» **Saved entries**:
/-- The state of the module. -/
structure State where
  /-- The commands that wait, first in, first out (the model's own queue). -/
  pending  : List Instr
  /-- Time since the model began, ns (the model's own, for intervals measured outside the lanes' clocks). -/
  now      : Nat
  /-- Counts the free values drawn (the model's own). -/
  freeCtr  : Nat
  /-- The module state (R467), the module safe gate (R433), VITAL_DRV (R451). -/
  drv      : DriveSt
  /-- The module's role and its PREF strap (R1, R387). -/
  role     : Role
  pref     : Bool
  /-- COMMISSIONING (R489), the declared possession areas (R487), the RESTART_AUTH telegrams that await input agreement
  (R122), the accepted PREPARE (R479), a CONFIRM accepted in the present cycle (R480). -/
  comm     : Bool
  areas    : BitVec 32
  auths    : List AuthWait
  prepare  : Option Prepare
  confirmed : Bool
  /-- Generations published in RESTART_LOCKED and when (R478). -/
  lockedGens : List (Nat × Nat)
  /-- The agreed lane states (R44), and everything each lane holds. -/
  ctl      : LaneVec LaneCtl
  lane     : LaneVec LaneSt
  /-- The lanes that were ACTIVE when the safe gate latched (R434). -/
  gateActive : LaneSet
  /-- Registers of the module aperture other than their reset values (R77, R114), their holding copies (R110), the
  next place of the result ring (R115). -/
  mregs    : List (Nat × Word)
  mholds   : List Holding
  ringNext : Nat
  /-- The start of the start-up (R468), a file repaired in it (R509), RESET_N stuck (R483), the module reset that a
  press caused last (R483). -/
  startAt  : Nat
  repaired : Bool
  stuck    : Bool
  power    : PowerSt
  cyc      : CycSt
  /-- The generation last published, its run identity, and a takeover's first generation to come (R134 to R136). -/
  gen      : Nat
  runId    : Word
  lx       : LxSt
  deg      : DegSt
  fld      : FieldAg
  seen     : Seen
  /-- The agreed input image by INP source, and that of the cycle before (R30, R161). -/
  inp      : List (Nat × BitVec 512)
  /-- The agreed in-service bits of each lineside unit (R200, R299). -/
  serv     : List (Nat × BitVec 256)
  inpPrev  : List (Nat × BitVec 512)
  /-- Frames at the paired transmitters, first in first out, and the last that left each (R38); held items (R144). -/
  txq      : List TxFrame
  txLast   : List TxFrame
  held     : List HeldItem
  /-- The NET sessions of the telegrams formed in this cycle, and the telegrams that wait for a later one (R407). -/
  formed   : List Nat
  formWait : List WaitTel
  hp       : HpSt
  maint    : List (Nat × MaintSt)
  /-- What the maintenance port answered to the latest handshake (R106, R107). -/
  tlsReply : Option TlsReply
  link     : LinkSt
  adm      : List (Nat × UnitAdm)
  canPort  : List (Nat × CanPort)
  ptp1     : PtpSt
  ptp2     : PtpSt
  /-- Since when the discipline source is lost (R226). -/
  srcLost  : Option Nat
  xo       : XoSt
  inj      : Option InjSt
  /-- Detector classes other than the default: page offset × 32 + bit to the code of R426 (R427). -/
  classes  : List (Nat × Nat)
  chg      : ChgSt
  /-- The file as the lanes agreed it in LOAD, or swapped it since. -/
  file     : StationFile
  /-- ICMP echoes answered in the present second, by NET port (R373). -/
  echo1    : Nat × Nat
  echo2    : Nat × Nat
  /-- The latest message of each NET port that is no Tablet telegram (R373, R374). -/
  said1    : Option NetMsg
  said2    : Option NetMsg
  deriving DecidableEq, Repr

/-- The module state (R467). -/
abbrev State.mstate (s : State) : MState := s.drv.mstate

/-- The module safe gate is latched (R433). -/
abbrev State.gate (s : State) : Bool := s.drv.gate

/-- VITAL_DRV delivers energy (R451). -/
abbrev State.vdrv (s : State) : Bool := s.drv.vdrv

/-- The instant since which VITAL_DRV has been off, when it goes off now. -/
def State.driveOffAt (s : State) : Nat := if s.drv.vdrv then s.now else s.drv.offAt

/-- The logic of a lane after a reset: nothing evaluates, every memory reads 0 (DESIGN CHOICE, log 4). -/
def LogicSt.reset : LogicSt :=
  { evaluating := false, ended := false, phase := 0, evalClk := 0, idleClk := 0, idleBank := 0, bank := 0, shownBank := 0, banks := [], phasesOf := [],
    slotsOf := [], slotMap := [], cells := [], loc := [], prv := [], blkMem := [], held := [], holdPeak := [],
    tcCmds := [], asserts := [], out := [], decided := 0, answers := [], closedAt := [], marginAt := none, throws := [] }
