-- ==== Sys2Proof/Machine/Tally.lean ====
section
/-! DEFINITION. Machine/Tally.lean: the Tally Recorder (R557 to R567): records in SRAM, their samples, their copies in
MRAM. The offsets of a payload are those of its slot (R558). -/

namespace Sys2Proof.Machine

/-! ### Records (R561) -/

/-- The group of a record; none where the record is reserved. R561 lists no record for the vote counters whose history R62 sends
here: none is kept (DESIGN CHOICE, log 98). -/
def tallyGroup (role : Role) (r : Nat) : Option Nat :=
  if r < 20 then some 0
  else if 64 ≤ r ∧ r < 80 then some 2
  else if r = 80 then some 3
  else if 80 < r ∧ r < 1104 then (if role = .central then some 3 else none)
  else if 1104 ≤ r ∧ r < 5200 then some 1
  else none

/-- The records of a group, ascending. -/
def tallyRecords (role : Role) (g : Nat) : List Nat :=
  (List.range 5200).filter fun r => tallyGroup role r == some g

/-- A field of a record's payload. -/
def LaneSt.payLe (L : LaneSt) (r off n : Nat) : Nat := memLe (L.tallyRec r).payload (off - 16) n

/-- A field replaced; the record has changed. -/
def LaneSt.payPut (L : LaneSt) (r off n v : Nat) : LaneSt :=
  L.setTally r fun t => { t with payload := memPuts t.payload (off - 16) (toLe n v), dirty := true }

/-- A saturating count in a payload. -/
def LaneSt.payAdd (L : LaneSt) (r off n k : Nat) : LaneSt := L.payPut r off n (satAdd (8 * n) (L.payLe r off n) k)

/-- The bin of a sample; bins 0 and 31 take what lies outside (R561). `b` is B in µs. -/
def tallyBin (b r : Nat) (v : Int) : Nat :=
  let i : Int :=
    if r = 0 then (v - 16000) / 4000
    else if r < 3 then (v + 500) / 50
    else if r = 3 then v * 32 / ((100 * b : Nat) : Int)
    else if r < 20 then (v - 16000) / 500
    else if r < 1104 then v
    else v / 250
  (max 0 (min 31 i)).toNat

/-- A stored extreme as a number: signed in the temperature records. -/
def tallyValue (r raw : Nat) : Int := if r = 1 ∨ r = 2 then (BitVec.ofNat 32 raw).toInt else raw

/-- A sample of a histogram record: its bin, the extremes with their times, the count. -/
def LaneSt.tallySample (L : LaneSt) (b r : Nat) (v : Int) : LaneSt :=
  let first : Bool := L.payLe r 0xA8 4 == 0
  let raw := (BitVec.ofInt 32 v).toNat
  let low : Bool := first || decide (v < tallyValue r (L.payLe r 0x90 4))
  let high : Bool := first || decide (tallyValue r (L.payLe r 0x94 4) < v)
  let L := L.payAdd r (0x10 + 4 * tallyBin b r v) 4 1
  let L := if low then (L.payPut r 0x90 4 raw).payPut r 0x98 8 L.clock else L
  let L := if high then (L.payPut r 0x94 4 raw).payPut r 0xA0 8 L.clock else L
  L.payAdd r 0xA8 4 1

/-- In STANDBY a lane updates group 0 only (R563). -/
def State.tallies (s : State) : Bool := s.mstate != .standby

/-- A channel's command has changed from OFF to ON in a lane (R561). -/
def LaneSt.tallyOn (L : LaneSt) (ch : Nat) : LaneSt := L.payAdd (64 + ch / 16) (0x10 + 4 * (ch % 16)) 4 1

/-- An overcurrent trip (R260, R561). -/
def State.tallyTrip (s : State) (ch : Nat) : State :=
  if s.tallies then s.updIn s.parts fun _ L => L.payAdd (64 + ch / 16) (0x50 + 2 * (ch % 16)) 2 1 else s

/-- UNIT_LOST of a lineside unit (R332, R561). -/
def State.tallyLost (s : State) (u : Nat) : State :=
  if s.tallies ∧ tallyGroup s.role (79 + u) = some 3 then s.updIn s.parts fun _ L => L.payAdd (79 + u) 0xAC 4 1 else s

/-- A throw of a point element (R562): the committed `THROW_MS`, and the element's identity. -/
def LaneSt.tallyThrow (L : LaneSt) (b n : Nat) : LaneSt :=
  (L.tallySample b (1104 + n) (L.imgLe (Img.elem n + 0x24) 2 : Nat)).payPut (1104 + n) 0xAC 4 (L.imgLe (Img.elem n + 6) 2)

/-- A larger age of a link record in the present second. -/
def LaneSt.tallyAge (L : LaneSt) (r age : Nat) : LaneSt :=
  { L with acc := { L.acc with ages := putD 0 L.acc.ages r (max (getD 0 L.acc.ages r) (age + 1)) } }

/-- An evaluation time in the present second, 10 ns. -/
def LaneSt.tallyEval (L : LaneSt) (t : Nat) : LaneSt :=
  { L with acc := { L.acc with eval := some (match L.acc.eval with | some x => max x t | none => t) } }

/-- The records whose samples are means of what the module's own sensors read: free values (log 10). -/
def sensedRecords : List Nat := [0, 1, 2] ++ (List.range 16).map fun i => i + 4

/-- One lane at the end of a second: the samples of R561. `k` counts the free values drawn before. -/
def LaneSt.tallySecond (L : LaneSt) (b k : Nat) (all : Bool) : LaneSt :=
  let L := (sensedRecords.foldl (fun (q : LaneSt × Nat) r =>
    let w := (Config.freeWord (k + q.2)).toNat
    (q.1.tallySample b r (if r = 1 ∨ r = 2 then tallyValue r w else w), q.2 + 1)) (L, 0)).1
  let L := match L.acc.eval with
    | some t => L.tallySample b 3 (t : Nat)
    | none => L
  let L := if all then L.acc.ages.foldl (fun L e => L.tallySample b e.1 ((e.2 - 1 : Nat) : Int)) L else L
  { L with acc := { sec := L.clock / 1000000000, eval := none, ages := [] } }

/-- The lanes whose second has ended take their samples. -/
def State.tallyTick (s : State) : State :=
  let due (l : Lane) : Bool := (s.lane.get l).clock / 1000000000 != (s.lane.get l).acc.sec
  if due .A || due .B || due .C then
    let k := s.freeCtr
    let s' := s.updAll fun l L => if due l then L.tallySecond s.budget (k + 19 * l.code) s.tallies else L
    { s' with freeCtr := k + 57 }
  else s

/-! ### Copies in MRAM (R558 to R560) -/

def LaneSt.slotMem (L : LaneSt) (slot : Nat) : List Host.Cell := (getD ({} : TallySlot) L.mram slot).bytes

def LaneSt.setSlot (L : LaneSt) (slot : Nat) (f : List Host.Cell → List Host.Cell) : LaneSt :=
  { L with mram := putD ({} : TallySlot) L.mram slot { bytes := f (L.slotMem slot) } }

/-- `MARK` of a valid copy. -/
def tallyMark : Nat := 0x7A117A11

/-- `CHECK` of a slot's bytes 0x00 to 0xF7, its byte address folded in as prefix. -/
def slotCheck (slot : Nat) (m : List Host.Cell) : Nat := crc32c (toLe 4 (256 * slot) ++ memBytes m 0 0xF8)

def LaneSt.slotMarked (L : LaneSt) (slot : Nat) : Bool := memLe (L.slotMem slot) 0xFC 4 == tallyMark

def LaneSt.slotChecks (L : LaneSt) (slot : Nat) : Bool := memLe (L.slotMem slot) 0xF8 4 == slotCheck slot (L.slotMem slot)

def LaneSt.slotValid (L : LaneSt) (slot : Nat) : Bool := L.slotMarked slot && L.slotChecks slot

def LaneSt.slotGen (L : LaneSt) (slot : Nat) : Nat := memLe (L.slotMem slot) 4 4

/-- The slot of a record's newest valid copy. -/
def LaneSt.newestSlot (L : LaneSt) (r : Nat) : Option Nat :=
  match L.slotValid (2 * r), L.slotValid (2 * r + 1) with
  | true, true =>
    let d := (L.slotGen (2 * r + 1) + 2 ^ 32 - L.slotGen (2 * r)) % 2 ^ 32
    some (if d ≠ 0 ∧ d < 2 ^ 31 then 2 * r + 1 else 2 * r)
  | true, false => some (2 * r)
  | false, true => some (2 * r + 1)
  | false, false => none

/-- The bytes 0x00 to 0xF7 of a record's next copy. -/
def LaneSt.copyBytes (L : LaneSt) (role : Role) (r gen : Nat) : Bytes :=
  toLe 4 (r + (tallyGroup role r).getD 0 * 0x10000 + 0x1000000) ++ toLe 4 gen ++ toLe 8 L.clock
    ++ memBytes (L.tallyRec r).payload 0 232

/-- A record written to the copy that does not hold the newest valid generation (R559): its mark is cleared, its bytes
are written, and it is marked when they read back. -/
def LaneSt.writeCopy (L : LaneSt) (role : Role) (r : Nat) : LaneSt :=
  let slot := match L.newestSlot r with | some n => (if n = 2 * r then 2 * r + 1 else 2 * r) | none => 2 * r
  let gen := (match L.newestSlot r with | some n => L.slotGen n | none => 0) + 1
  let bs := L.copyBytes role r (gen % 2 ^ 32)
  let L := L.setSlot slot fun _ =>
    memPuts (memPuts [] 0 bs) 0xF8 (toLe 4 (crc32c (toLe 4 (256 * slot) ++ bs)) ++ toLe 4 tallyMark)
  L.setTally r fun t => { t with dirty := false, writtenAt := some L.clock }

/-- A write whose read-back fails: the copy stands unmarked, with bytes that no rule states (free values, log 10). -/
def LaneSt.failCopy (L : LaneSt) (r k : Nat) : LaneSt :=
  let slot := match L.newestSlot r with | some n => (if n = 2 * r then 2 * r + 1 else 2 * r) | none => 2 * r
  let L := L.setSlot slot fun _ => memPuts [] 0 ((List.range 63).flatMap fun i => toLe 4 (Config.freeWord (k + i)).toNat)
  L.setTally r fun t => { t with writtenAt := some L.clock }

/-- A record written by a lane, with the result of its read-back. -/
def State.storeRecord (s : State) (l : Lane) (r : Nat) (ok : Bool) : State :=
  if ok then s.upd l fun L => L.writeCopy s.role r
  else
    let k := s.freeCtr
    let s := ({ s with freeCtr := k + 63 }).upd l fun L => (L.failCopy r k).addFld Reg.TALLY_CNT 16 16 1
    (s.report l (Blk.ofOff Base.tally) 1 r).eventIn l Base.tally 0x212 r

/-- In BOOT a lane loads the newer valid copy of every record; a record without one starts from zero (R559). -/
def LaneSt.loadTally (L : LaneSt) : LaneSt :=
  let recs := (L.mram.map fun e => e.1 / 2).foldl (fun xs r => insertNat r xs) []
  let L0 : LaneSt := { L with tally := [] }
  (recs.foldl (fun L r => match L.newestSlot r with
    | some n => L.setTally r fun _ => { payload := memPuts [] 0 (memBytes (L.slotMem n) 16 232) }
    | none => L) L0).setFld Reg.TALLY_STAT 0 1 1

/-- TALLY_WRITE (R557, R559): a changed record goes to MRAM, at most once in 10 s. -/
def execTallyWrite (l : Lane) (rec : BitVec 13) (readbackOk : Bool) (s : State) : Host.Outcome State Fault Refusal :=
  let r := rec.toNat
  let t := (s.lane.get l).tallyRec r
  let early : Bool := match t.writtenAt with | some w => decide ((s.lane.get l).clock < w + 10000000000) | none => false
  if s.mstate ≠ .off ∧ (tallyGroup s.role r).isSome ∧ t.dirty ∧ !early then .next (s.storeRecord l r readbackOk)
  else .next s

/-- A background pass is complete, counted, and the next begins (R528). -/
def LaneSt.countPass (L : LaneSt) (u now : Nat) : LaneSt :=
  (L.addFld (Reg.CV_CNT u) 24 8 1).setCvUnit u fun c => { c with passAt := now }

/-- No marked copy stands in a higher slot: the pass over the copies ends with this one (ascending, as R524 has it; DEDUCED, log 159). -/
def LaneSt.lastMarked (L : LaneSt) (slot : Nat) : Bool := L.mram.all fun e => decide (e.1 ≤ slot) || !L.slotMarked e.1

/-- TALLY_CHECK (R560): unit 17 checks a marked copy; one that fails loses its mark. The last one ends the pass (R528). -/
def execTallyCheck (l : Lane) (slot : BitVec 14) (s : State) : Host.Outcome State Fault Refusal :=
  let n := slot.toNat
  let L := s.lane.get l
  if s.mstate = .off ∨ !L.slotMarked n then .next s
  else
    let s := if L.lastMarked n then s.upd l fun L => L.countPass 17 s.now else s
    if L.slotChecks n then .next s
    else
      let s := s.upd l fun L => (L.setSlot n fun m => memPuts m 0xFC (toLe 4 0)).addFld Reg.TALLY_CNT 0 16 1
      .next ((s.report l (Blk.ofOff Base.tally) 0 n).eventIn l Base.tally 0x211 n)

/-! ### Clearing (R565) -/

/-- Every record of the named groups is written with a zero payload, but for those in `bad`. -/
def LaneSt.clearTally (L : LaneSt) (role : Role) (groups : Nat) (bad : List Nat) : LaneSt :=
  (List.range 4).foldl (fun L g =>
    if groups.testBit g then
      (tallyRecords role g).foldl (fun L r =>
        let L := L.setTally r fun t => { t with payload := [], dirty := true }
        if bad.contains r then L else L.writeCopy role r) L
    else L) L

/-- The records of a lane among the copies whose read-back fails. -/
def badOf (bad : List (Lane × BitVec 13)) (l : Lane) : List Nat :=
  (bad.filter fun e => e.1 == l).map fun e => e.2.toNat

/-- TALLY_CLEAR takes effect, recorded TALLY_CLEARED with the groups; `bad` are the copies whose read-back fails. -/
def State.tallyClearGo (s : State) (d : Word) (bad : List (Lane × BitVec 13)) : State :=
  let g := fieldOf d 0 4
  let s := s.updAll fun l L => L.clearTally s.role g (badOf bad l)
  let s := (bad.filter fun e => match tallyGroup s.role e.2.toNat with | some n => g.testBit n | none => false).foldl
    (fun s e => s.storeRecord e.1 e.2.toNat false) s
  s.event Base.tally 0x210 g

/-! ### Registers (R564, R566) -/

def LaneSt.viewTally (L : LaneSt) (p : Port) (off : Nat) : Option Nat :=
  if off = Reg.TALLY_STAT then
    some (L.fld Reg.TALLY_STAT 0 1 + (L.tally.filter fun e => e.2.dirty).length * 65536)
  else if Reg.TALLY_WIN 0 ≤ off ∧ off < Reg.TALLY_WIN 64 then
    some (memLe (L.slotMem ((L.sel p Reg.TALLY_CUR).toNat % 16384)) (off - Reg.TALLY_WIN 0) 4)
  else none

end Sys2Proof.Machine
end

» **ABOUT THIS TASK**: Every line above from the line with "def State.storeRecord (s" to the line with "(s.report l (Blk.ofOff Base.tally) 1", inclusive, must be returned exactly; no other line belongs in the reply.

» **SOLUTION**:
def State.storeRecord (s : State) (l : Lane) (r : Nat) (ok : Bool) : State :=
  if ok then s.upd l fun L => L.writeCopy s.role r
  else
    let k := s.freeCtr
    let s := ({ s with freeCtr := k + 63 }).upd l fun L => (L.failCopy r k).addFld Reg.TALLY_CNT 16 16 1
    (s.report l (Blk.ofOff Base.tally) 1 r).eventIn l Base.tally 0x212 r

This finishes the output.